TASK DESCRIPTION> Only the number is requested. Tally the lines of the data that hold the string "toNat".

MATERIAL SUPPLIED>

/-! ## Every command completes

For every command: under conditions on the state and the operands alone, those of its rule, it answers a next state
with its own effect. -/

/-- The commands of clock synthesis (R78, R83, R394, R395, R397 to R402, R405, R410, R412). -/
def Sys2Proof.Say.ClockCommandsComplete : Prop :=
  ∀ s : State, Answers s →
    (∀ errs, s.clk.cEnabled = true → s.clk.cLock = false → s.clk.refLost = false → LocksBy s .c errs → ∃ t,
      exec (.pllLock ⟨.c, errs⟩) s = .next t ∧ t.clk.cLock = true) ∧
    (∀ errs, s.clk.sEnabled = true → s.clk.sLock = false → s.clk.refLost = false → LocksBy s .s errs → ∃ t,
      exec (.pllLock ⟨.s, errs⟩) s = .next t ∧ t.clk.sLock = true) ∧
    (∀ errs, s.clk.gEnabled = true → s.clk.gLock = false → gLegal s = true → LocksBy s .g errs → ∃ t,
      exec (.pllLock ⟨.g, errs⟩) s = .next t ∧ t.clk.gLock = true) ∧
    (s.clk.cLock = false → ∃ t, exec (.pllLockTimeout .c) s = .next t ∧ t.clk.busSrc = 1) ∧
    (s.clk.sLock = false → ∃ t, exec (.pllLockTimeout .s) s = .next t ∧
      ∀ l, l < 2 → (t.link l).state ≠ .training) ∧
    (cleanUse s = true → s.clk.gEver = false → s.clk.gBypassed = false → ∃ t,
      exec .pllGLockTimeout s = .next t ∧ t.clk.gBypassed = true) ∧
    (s.clk.cLock = true → ∃ t, exec .pllCUnlock s = .next t ∧ t.clk.cLock = false ∧ t.clk.busSrc = 1) ∧
    (s.clk.sLock = true → ∃ t, exec .pllSUnlock s = .next t ∧ t.clk.sLock = false ∧ Risen s t 0x010204 1) ∧
    (s.clk.gLock = true → ∃ t, exec .pllGUnlock s = .next t ∧ t.clk.gLock = false ∧ Risen s t 0x010208 1) ∧
    (s.clk.refLost = false → ∃ t, exec .refLost s = .next t ∧ t.clk.refLost = true ∧ t.clk.cLock = false) ∧
    (cleanUse s = true → s.clk.gHoldover = false → ∃ t,
      exec .pllGInputLost s = .next t ∧ t.clk.gHoldover = true ∧ Risen s t 0x010208 (bit s.clk.gLock)) ∧
    (cleanUse s = true → s.clk.gHoldover = true → ∃ t,
      exec .pllGInputReturn s = .next t ∧ t.clk.gReacquire = true) ∧
    (∀ src a v, gMask a ≠ 0 → cleanUse s = false → ∃ t, exec (.pllGWrite src a v) s = .next t ∧
      t.cur a = (s.cur a &&& ~~~(gMask a)) ||| (v &&& gMask a)) ∧
    (∀ src l v, ∃ t, exec (.lockDetectWrite src l v) s = .next t ∧
      t.cur (0x010060 + 4 * pllIdx l) = v &&& 0x0FFF1FFF) ∧
    (∀ src i v, i < 4 →
      (∃ t, exec (.clkoutEnable src i v) s = .next t ∧ t.fc (0x010100 + 0x10 * i) 0 1 = 1) ∧
      (∃ t, exec (.clkoutDisable src i v) s = .next t ∧ t.out i = ClkOut.off ∧
        t.fc (0x010100 + 0x10 * i) 0 1 = 0) ∧
      (∀ w, 1 ≤ w → w ≤ 2 → ∃ t, exec (.clkoutChange src i w v) s = .next t ∧
        t.cur (0x010100 + 0x10 * i + 4 * w)
          = (s.cur (0x010100 + 0x10 * i + 4 * w) &&& ~~~(if w = 1 then 0xFFFFFF else 0xFFFF))
            ||| (v &&& (if w = 1 then 0xFFFFFF else 0xFFFF)))) ∧
    (∀ u rising, s.fc 0x010074 0 1 = 1 → rising = decide (s.fc 0x010074 1 1 = 0) →
      (∀ v, s.clk.lastSync = some v → v + 750 ≤ max s.time.tb u) → ∃ t,
      exec (.syncEdge ⟨u, rising⟩) s = .next t ∧ t.clk.lastSync = some (max s.time.tb u) ∧ Risen s t 0x010210 1) ∧
    (∀ x, pulseInput s = true → s.clk.gEnabled = true → legacyMode s = false → s.clk.pulse16 = none → ∃ t,
      exec (.genlockPulse x) s = .next t ∧ t.clk.pulse16 = some x) ∧
    (∀ q r, Awake s → edgeKind s = 1 → pulseInput s = true → s.time.glHold = false →
      s.clk.pulse16 = some q → s.clk.period16 = some r → ∃ t,
      exec .genlockHoldover s = .next t ∧ t.time.glHold = true ∧ t.time.t = s.time.t) ∧
    (∀ u p w, Awake s → s.fc 0x04C300 0 1 = 1 → ∃ t, exec (.ltcWord u ⟨w, p⟩ true) s = .next t ∧
      t.img.tc.word = some (w.toNat, u))

/-- The commands of the timebase and its timers (R422 to R427, R431, R432). -/
def Sys2Proof.Say.TimerCommandsComplete : Prop :=
  ∀ s : State,
    (∀ n, Answers s → n < 8 → s.fc (0x018100 + 0x20 * n) 0 1 = 1 → (s.timer n).armed = true →
      (s.timer n).compare * 2 ^ (s.timer n).presc + 500 ≤ 2 ^ 64 →
      s.time.frac < (refStep s.clk.refCode).2 → (∀ f, (s.timer n).fired = some f → f.tb < s.time.tb) → ∃ t,
      exec (.timerFire n) s = .next t ∧
      (t.cur 0x018200).getLsbD n = true) ∧
    (∀ src n v, Answers s → n < 8 → 4 ≤ n ∨ src = .shp →
      (∃ t, exec (.gtEnable src n v) s = .next t ∧ t.cur (0x018100 + 0x20 * n) = (v ||| 1) &&& 0xF0003) ∧
      (s.tb64 / 2 ^ (s.timer n).presc < (s.timer n).compare →
        (clockCycle s).tb64 / 2 ^ (s.timer n).presc < ((s.timer n).heldHi.getD
          (BitVec.ofNat 32 ((s.timer n).compare / 2 ^ 32))).toNat * 2 ^ 32 + v.toNat →
        ∃ t, exec (.gtCompareLo src n v) s = .next t ∧ (t.timer n).armed = true ∧
          (t.timer n).compare % 2 ^ 32 = v.toNat)) ∧
    (Answers s → s.time.slow = false → s.otp.dbgEn = true → s.otp.lifecycle ≠ 1 → ∃ t,
      exec .slowClockEntry s = .next t ∧ t.time.slow = true ∧
      t.time.src = .slow ∧ Risen s t 0x018210 1) ∧
    (Awake s → s.time.slow = true → ∃ t, exec .busClockReturn s = .next t ∧ t.time.slow = false ∧
      t.time.tb = s.time.tb ∧ t.time.tb < t.time.cmp)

THE ANSWER> 3